-- ==== Sys2Proof/Decode.lean ====
section
/-! DEFINITION. Decoding and encoding. decode reads one 32-bit word (R23, R25 to R38) and is total: a word that is no instruction is
rejected by a name that says why (R37). encode writes the word of an instruction from the same tables of spec 03 and 06 to 22. -/

namespace Sys2Proof

/-- Bits lo to lo + len - 1 of an instruction word (R2). -/
def fld (w : BitVec 32) (lo len : Nat) : BitVec len := w.extractLsb' lo len

/-- The code of a ElemTy in its field. -/
def ElemTy.code : ElemTy → BitVec 4
  | .f32 => 0#4
  | .bf16 => 1#4
  | .f16 => 2#4
  | .e4m3 => 3#4
  | .e5m2 => 4#4
  | .e2m1 => 5#4
  | .bpn => 6#4
  | .f64 => 7#4
  | .i8 => 8#4
  | .i16 => 9#4
  | .i32 => 10#4
  | .i64 => 11#4
  | .n8 => 12#4
  | .n16 => 13#4
  | .n32 => 14#4
  | .n64 => 15#4
/-- The ElemTy a field value names, if it names one. -/
def ElemTy.ofCode (c : BitVec 4) : Option ElemTy :=
  if c = 0#4 then some .f32 else
  if c = 1#4 then some .bf16 else
  if c = 2#4 then some .f16 else
  if c = 3#4 then some .e4m3 else
  if c = 4#4 then some .e5m2 else
  if c = 5#4 then some .e2m1 else
  if c = 6#4 then some .bpn else
  if c = 7#4 then some .f64 else
  if c = 8#4 then some .i8 else
  if c = 9#4 then some .i16 else
  if c = 10#4 then some .i32 else
  if c = 11#4 then some .i64 else
  if c = 12#4 then some .n8 else
  if c = 13#4 then some .n16 else
  if c = 14#4 then some .n32 else
  if c = 15#4 then some .n64 else
  none

/-- The code of a FT in its field. -/
def FT.code : FT → BitVec 1
  | .f32 => 0#1
  | .f64 => 1#1
/-- The FT a field value names, if it names one. -/
def FT.ofCode (c : BitVec 1) : Option FT :=
  if c = 0#1 then some .f32 else
  if c = 1#1 then some .f64 else
  none

/-- The code of a VF in its field. -/
def VF.code : VF → BitVec 2
  | .f32 => 0#2
  | .bf16 => 1#2
  | .f16 => 2#2
  | .f64 => 3#2
/-- The VF a field value names, if it names one. -/
def VF.ofCode (c : BitVec 2) : Option VF :=
  if c = 0#2 then some .f32 else
  if c = 1#2 then some .bf16 else
  if c = 2#2 then some .f16 else
  if c = 3#2 then some .f64 else
  none

/-- The code of a RF in its field. -/
def RF.code : RF → BitVec 2
  | .f32 => 0#2
  | .bf16 => 1#2
  | .f16 => 2#2
/-- The RF a field value names, if it names one. -/
def RF.ofCode (c : BitVec 2) : Option RF :=
  if c = 0#2 then some .f32 else
  if c = 1#2 then some .bf16 else
  if c = 2#2 then some .f16 else
  none

/-- The code of a AF in its field. -/
def AF.code : AF → BitVec 3
  | .f32 => 0#3
  | .f64 => 1#3
  | .bf16 => 2#3
  | .f16 => 3#3
/-- The AF a field value names, if it names one. -/
def AF.ofCode (c : BitVec 3) : Option AF :=
  if c = 0#3 then some .f32 else
  if c = 1#3 then some .f64 else
  if c = 2#3 then some .bf16 else
  if c = 3#3 then some .f16 else
  none

/-- The code of a RM in its field. -/
def RM.code : RM → BitVec 3
  | .rne => 0#3
  | .rtz => 1#3
  | .rdn => 2#3
  | .rup => 3#3
  | .sr => 4#3
  | .dyn => 7#3
/-- The RM a field value names, if it names one. -/
def RM.ofCode (c : BitVec 3) : Option RM :=
  if c = 0#3 then some .rne else
  if c = 1#3 then some .rtz else
  if c = 2#3 then some .rdn else
  if c = 3#3 then some .rup else
  if c = 4#3 then some .sr else
  if c = 7#3 then some .dyn else
  none

/-- The code of a XT in its field. -/
def XT.code : XT → BitVec 3
  | .f64 => 0#3
  | .f32 => 1#3
  | .bf16 => 2#3
  | .f16 => 3#3
  | .i32 => 4#3
  | .n32 => 5#3
  | .i64 => 6#3
  | .n64 => 7#3
/-- The XT a field value names, if it names one. -/
def XT.ofCode (c : BitVec 3) : Option XT :=
  if c = 0#3 then some .f64 else
  if c = 1#3 then some .f32 else
  if c = 2#3 then some .bf16 else
  if c = 3#3 then some .f16 else
  if c = 4#3 then some .i32 else
  if c = 5#3 then some .n32 else
  if c = 6#3 then some .i64 else
  if c = 7#3 then some .n64 else
  none

/-- The code of a Scope in its field. -/
def Scope.code : Scope → BitVec 3
  | .fi => 0#3
  | .co => 1#3
  | .fr => 2#3
  | .die => 3#3
  | .pkg => 4#3
  | .dom => 5#3
  | .sys => 6#3
/-- The Scope a field value names, if it names one. -/
def Scope.ofCode (c : BitVec 3) : Option Scope :=
  if c = 0#3 then some .fi else
  if c = 1#3 then some .co else
  if c = 2#3 then some .fr else
  if c = 3#3 then some .die else
  if c = 4#3 then some .pkg else
  if c = 5#3 then some .dom else
  if c = 6#3 then some .sys else
  none

/-- The code of a LdTy in its field. -/
def LdTy.code : LdTy → BitVec 3
  | .i8 => 0#3
  | .i16 => 1#3
  | .i32 => 2#3
  | .n64 => 3#3
  | .n8 => 4#3
  | .n16 => 5#3
  | .n32 => 6#3
/-- The LdTy a field value names, if it names one. -/
def LdTy.ofCode (c : BitVec 3) : Option LdTy :=
  if c = 0#3 then some .i8 else
  if c = 1#3 then some .i16 else
  if c = 2#3 then some .i32 else
  if c = 3#3 then some .n64 else
  if c = 4#3 then some .n8 else
  if c = 5#3 then some .n16 else
  if c = 6#3 then some .n32 else
  none

/-- The code of a StSz in its field. -/
def StSz.code : StSz → BitVec 2
  | .b => 0#2
  | .h => 1#2
  | .w => 2#2
  | .d => 3#2
/-- The StSz a field value names, if it names one. -/
def StSz.ofCode (c : BitVec 2) : Option StSz :=
  if c = 0#2 then some .b else
  if c = 1#2 then some .h else
  if c = 2#2 then some .w else
  if c = 3#2 then some .d else
  none

/-- The code of a LdMode in its field. -/
def LdMode.code : LdMode → BitVec 1
  | .wf => 0#1
  | .wfe => 1#1
/-- The LdMode a field value names, if it names one. -/
def LdMode.ofCode (c : BitVec 1) : Option LdMode :=
  if c = 0#1 then some .wf else
  if c = 1#1 then some .wfe else
  none

/-- The code of a StMode in its field. -/
def StMode.code : StMode → BitVec 1
  | .we => 0#1
  | .sf => 1#1
/-- The StMode a field value names, if it names one. -/
def StMode.ofCode (c : BitVec 1) : Option StMode :=
  if c = 0#1 then some .we else
  if c = 1#1 then some .sf else
  none

/-- The code of a IW in its field. -/
def IW.code : IW → BitVec 2
  | .w32 => 0#2
  | .w16 => 1#2
  | .w8 => 2#2
  | .w64 => 3#2
/-- The IW a field value names, if it names one. -/
def IW.ofCode (c : BitVec 2) : Option IW :=
  if c = 0#2 then some .w32 else
  if c = 1#2 then some .w16 else
  if c = 2#2 then some .w8 else
  if c = 3#2 then some .w64 else
  none

/-- The code of a VPred in its field. -/
def VPred.code : VPred → BitVec 3
  | .eq => 0#3
  | .ne => 1#3
  | .lt => 2#3
  | .le => 3#3
  | .gt => 4#3
  | .ge => 5#3
/-- The VPred a field value names, if it names one. -/
def VPred.ofCode (c : BitVec 3) : Option VPred :=
  if c = 0#3 then some .eq else
  if c = 1#3 then some .ne else
  if c = 2#3 then some .lt else
  if c = 3#3 then some .le else
  if c = 4#3 then some .gt else
  if c = 5#3 then some .ge else
  none

/-- The code of a CmpTy in its field. -/
def CmpTy.code : CmpTy → BitVec 3
  | .f32 => 0#3
  | .i32 => 1#3
  | .n32 => 2#3
  | .f64 => 3#3
  | .i64 => 4#3
  | .n64 => 5#3
/-- The CmpTy a field value names, if it names one. -/
def CmpTy.ofCode (c : BitVec 3) : Option CmpTy :=
  if c = 0#3 then some .f32 else
  if c = 1#3 then some .i32 else
  if c = 2#3 then some .n32 else
  if c = 3#3 then some .f64 else
  if c = 4#3 then some .i64 else
  if c = 5#3 then some .n64 else
  none

/-- The code of a OPred in its field. -/
def OPred.code : OPred → BitVec 4
  | .eq => 0#4
  | .ne => 1#4
  | .lt => 2#4
  | .le => 3#4
  | .gt => 4#4
  | .ge => 5#4
  | .klt => 6#4
  | .kgt => 7#4
/-- The OPred a field value names, if it names one. -/
def OPred.ofCode (c : BitVec 4) : Option OPred :=
  if c = 0#4 then some .eq else
  if c = 1#4 then some .ne else
  if c = 2#4 then some .lt else
  if c = 3#4 then some .le else
  if c = 4#4 then some .gt else
  if c = 5#4 then some .ge else
  if c = 6#4 then some .klt else
  if c = 7#4 then some .kgt else
  none

/-- The code of a OcTy in its field. -/
def OcTy.code : OcTy → BitVec 3
  | .f32 => 0#3
  | .bf16 => 1#3
  | .f16 => 2#3
  | .i32 => 3#3
  | .n32 => 4#3
/-- The OcTy a field value names, if it names one. -/
def OcTy.ofCode (c : BitVec 3) : Option OcTy :=
  if c = 0#3 then some .f32 else
  if c = 1#3 then some .bf16 else
  if c = 2#3 then some .f16 else
  if c = 3#3 then some .i32 else
  if c = 4#3 then some .n32 else
  none

/-- The code of a SpTy in its field. -/
def SpTy.code : SpTy → BitVec 2
  | .w32 => 0#2
  | .w64 => 3#2
/-- The SpTy a field value names, if it names one. -/
def SpTy.ofCode (c : BitVec 2) : Option SpTy :=
  if c = 0#2 then some .w32 else
  if c = 3#2 then some .w64 else
  none

/-- The code of a GangN in its field. -/
def GangN.code : GangN → BitVec 2
  | .n2 => 1#2
  | .n4 => 2#2
  | .n8 => 3#2
/-- The GangN a field value names, if it names one. -/
def GangN.ofCode (c : BitVec 2) : Option GangN :=
  if c = 1#2 then some .n2 else
  if c = 2#2 then some .n4 else
  if c = 3#2 then some .n8 else
  none

/-- The code of a LdtMode in its field. -/
def LdtMode.code : LdtMode → BitVec 2
  | .plain => 0#2
  | .wf => 1#2
  | .wfe => 2#2
/-- The LdtMode a field value names, if it names one. -/
def LdtMode.ofCode (c : BitVec 2) : Option LdtMode :=
  if c = 0#2 then some .plain else
  if c = 1#2 then some .wf else
  if c = 2#2 then some .wfe else
  none

/-- The code of a SttMode in its field. -/
def SttMode.code : SttMode → BitVec 2
  | .plain => 0#2
  | .we => 1#2
  | .sf => 2#2
/-- The SttMode a field value names, if it names one. -/
def SttMode.ofCode (c : BitVec 2) : Option SttMode :=
  if c = 0#2 then some .plain else
  if c = 1#2 then some .we else
  if c = 2#2 then some .sf else
  none

/-- The code of a SZ in its field. -/
def SZ.code : SZ → BitVec 1
  | .w => 0#1
  | .d => 1#1
/-- The SZ a field value names, if it names one. -/
def SZ.ofCode (c : BitVec 1) : Option SZ :=
  if c = 0#1 then some .w else
  if c = 1#1 then some .d else
  none

/-- Why a word is no instruction (R37). -/
inductive Reject where
  /-- The major opcode is not assigned. -/
  | noMajor
  /-- The minor value is not assigned under its major. -/
  | noMinor
  /-- A field the instruction does not use is nonzero, or a field value is ruled illegal. -/
  | badField
  /-- The word is all ones. -/
  | allOnes
  deriving DecidableEq, Repr

/-- What a word decodes to. -/
inductive Decoded where
  | ok (i : Instr)
  | bad (r : Reject)
  deriving DecidableEq, Repr

/-- Continue with a field value that names something. -/
def Decoded.on {α : Type} (o : Option α) (k : α → Decoded) : Decoded :=
  match o with
  | some a => k a
  | none => .bad .badField

/-- Continue if the fields that must be zero are zero. -/
def Decoded.need (b : Bool) (k : Decoded) : Decoded := bif b then k else .bad .badField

• • •

What you need to do —
Report back each line of the entries that holds the string "with".

Response box —
/-- Continue with a field value that names something. -/
  match o with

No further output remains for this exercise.